Personal details
- Born: May 30, 1934 Houston, Texas, U.S.
- Died: October 22, 2015 (aged 81) Houston, Texas, U.S.
- Education: Texas Southern University (BS, MEd) Liberty University (DA) Williams College (DHL)
- Occupation: Educator

= Thaddeus S. Lott Sr. =

American educator (1934–2015)

Thaddeus Scott Lott Sr. (May 30, 1934 – October 22, 2015) was an American educator in Houston. Lott gained national attention in 1991 for his implementation of direct instruction at Mabel B. Wesley Elementary School of the Houston Independent School District.

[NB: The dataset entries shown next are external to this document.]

-- ==== Sys2Proof/Laws/Forms.lean ====
section
/-!
SUPPORT. Every operation over the state keeps the forms of Sys2Proof/Safety.lean: one lemma for each, which the steps over a meaning cite.
-/
set_option linter.unusedSimpArgs false
namespace Sys2Proof.Machine

/-- An update of any part of the state but the four that have a form keeps the forms. -/
theorem inv_mk {v r ck pn b st ti ce na ps en bk de ld o pe eg lo pm tk sp mo ca bo la dc rc kx bg me of cn ho pr he pw} :
    State.Inv ⟨v, r, ck, pn, b, st, ti, ce, na, ps, en, bk, de, ld, o, pe, eg, lo, pm, tk, sp, mo, ca, bo, la, dc, rc, kx, bg, me, of, cn,
      ho, pr, he, pw⟩ = Forms r ce na pe := rfl

theorem forms_of_inv {s : State} (h : s.Inv) : Forms s.regs s.cells s.nand s.pending := h

theorem forms_regs_nil {r : Sparse Nat} {c n : List Host.Cell} {q : List Instr} (h : Forms r c n q) : Forms [] c n q := ⟨.nil, h.2⟩

theorem forms_cells_nil {r : Sparse Nat} {c n : List Host.Cell} {q : List Instr} (h : Forms r c n q) : Forms r [] n q :=
  ⟨h.1, ⟨.nil, by simp⟩, h.2.2⟩

theorem forms_regs_filter {r : Sparse Nat} {c n : List Host.Cell} {q : List Instr} {p : Nat × Nat → Bool} (h : Forms r c n q) :
    Forms (r.filter p) c n q := ⟨sRising_filter _ h.1, h.2⟩

theorem forms_cells_filter {r : Sparse Nat} {c n : List Host.Cell} {q : List Instr} {p : Host.Cell → Bool} (h : Forms r c n q) :
    Forms r (c.filter p) n q := ⟨h.1, sWf_filter _ h.2.1, h.2.2⟩

theorem inv_fst {α : Type} {p : State × α} {t : State} {r : α} (h : p = (t, r)) (hp : p.1.Inv) : t.Inv := by
  rw [h] at hp
  exact hp

theorem inv_ite {c : Prop} [Decidable c] {a b : State} (ha : a.Inv) (hb : b.Inv) : (if c then a else b).Inv := by
  split <;> assumption

theorem inv_foldl {α : Type} {f : State → α → State} {l : List α} {s : State} (h : s.Inv)
    (hf : ∀ s a, s.Inv → (f s a).Inv) : (l.foldl f s).Inv := by
  induction l generalizing s with
  | nil => exact h
  | cons a t ih => exact ih (hf _ _ h)

theorem inv_set {s : State} {f : Fld} {v : Nat} (h : s.Inv) : (s.set f v).Inv := ⟨sRising_sPut _ _ _ h.1, h.2⟩

theorem inv_putByte {s : State} {a : Nat} {v : Byte} (h : s.Inv) : (s.putByte a v).Inv := by
  unfold State.putByte
  split
  · exact ⟨h.1, sWf_sPut _ _ h.2.1, h.2.2⟩
  · exact h

theorem inv_inc {s : State} {f : Fld} (hs : s.Inv) :
    (State.inc s f).Inv := by
  unfold State.inc
  repeat' (first | with_reducible exact hs | with_reducible apply inv_set)

theorem inv_addTo {s : State} {f : Fld} {n : Nat} (hs : s.Inv) :
    (State.addTo s f n).Inv := by
  unfold State.addTo
  repeat' (first | with_reducible exact hs | with_reducible apply inv_set)

theorem inv_setBit {s : State} {f : Fld} {k : Nat} {v : Bool} (hs : s.Inv) :
    (State.setBit s f k v).Inv := by
  unfold State.setBit
  repeat' (first | with_reducible exact hs | with_reducible apply inv_set)

theorem inv_setS {s : State} {f : Fld} {i : Int} (hs : s.Inv) :
    (State.setS s f i).Inv := by
  unfold State.setS
  repeat' (first | with_reducible exact hs | with_reducible apply inv_set)

theorem inv_setAll {s : State} {l : List (Fld × Nat)} (hs : s.Inv) :
    (State.setAll s l).Inv := by
  unfold State.setAll
  repeat' (first | intro _ | with_reducible exact hs | with_reducible assumption | with_reducible apply inv_foldl
                 | with_reducible apply inv_set)

theorem inv_clear {s : State} {l : List Fld} (hs : s.Inv) :
    (State.clear s l).Inv := by
  unfold State.clear
  repeat' (first | intro _ | with_reducible exact hs | with_reducible assumption | with_reducible apply inv_foldl
                 | with_reducible apply inv_set)

theorem inv_emit {s : State} {o : Out} (hs : s.Inv) :
    (State.emit s o).Inv := by
  unfold State.emit
  repeat' (first | with_reducible exact hs | with_reducible apply forms_of_inv | simp only [↓inv_mk])

theorem inv_putWord {s : State} {a w : Nat} {p : Fld → Bool} (hs : s.Inv) :
    (State.putWord s a w p).Inv := by
  unfold State.putWord
  repeat' (first | intro _ | with_reducible exact hs | with_reducible assumption | with_reducible apply inv_foldl
                 | with_reducible apply inv_set)

theorem inv_putDram {n a v : Nat} {s : State} (hs : s.Inv) : (s.putDram a n v).Inv := by
  induction n generalizing s a v with
  | zero => exact hs
  | succ n ih => exact ih (inv_putByte hs)

theorem inv_putBytes {l : List Byte} {a : Nat} {s : State} (hs : s.Inv) : (s.putBytes a l).Inv := by
  induction l generalizing s a with
  | nil => exact hs
  | cons b t ih => exact ih (inv_putByte hs)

== Early life and education ==
Lott was born and raised in Acres Homes. He earned a bachelor's degree and a master's degree in education from Texas Southern University. He also received honorary doctoral degrees from Liberty University and Williams College.

== Career ==
Lott began his career with the Houston Independent School District in 1959 at Highland Heights Elementary School. As Wesley Elementary's principal by 1975, test scores in reading comprehension improved to 85% from 18% in 1980 and 100% of third graders passed the reading portion of the Texas Assessment of Academic Skills by 1996. In 1994, George W. Bush announced his then Texas gubernatorial campaign focus on education from Wesley, later conferring with Lott in the 1996 formation of the Texas Reading Initiative. Rod Paige, HISD superintendent in 1994, supported Lott by creating the first charter school system in Texas (Wesley, Highland Heights, and Osborne Elementary) under Lott's supervision. Lott retired from HISD in 2002.

== Controversy ==
In 1991, increasing test scores at Wesley received accusations of cheating from HISD and national attention from PrimeTime Live as well as the Oprah Winfrey Show. A 2005 HISD investigation into schools including Wesley Elementary, prompted by a report on abnormal TAKS test scores by the Dallas Morning News, returned no confirmation of cheating.

== Legacy ==
Lott was given the Jefferson Award for Public Service in 1998. Lott’s methods and achievements at Wesley motivated Baker Mitchell to found The Roger Bacon Academy in North Carolina. The Academy manages schools that replicate Lott’s model as embedded in an expression of classical traditions.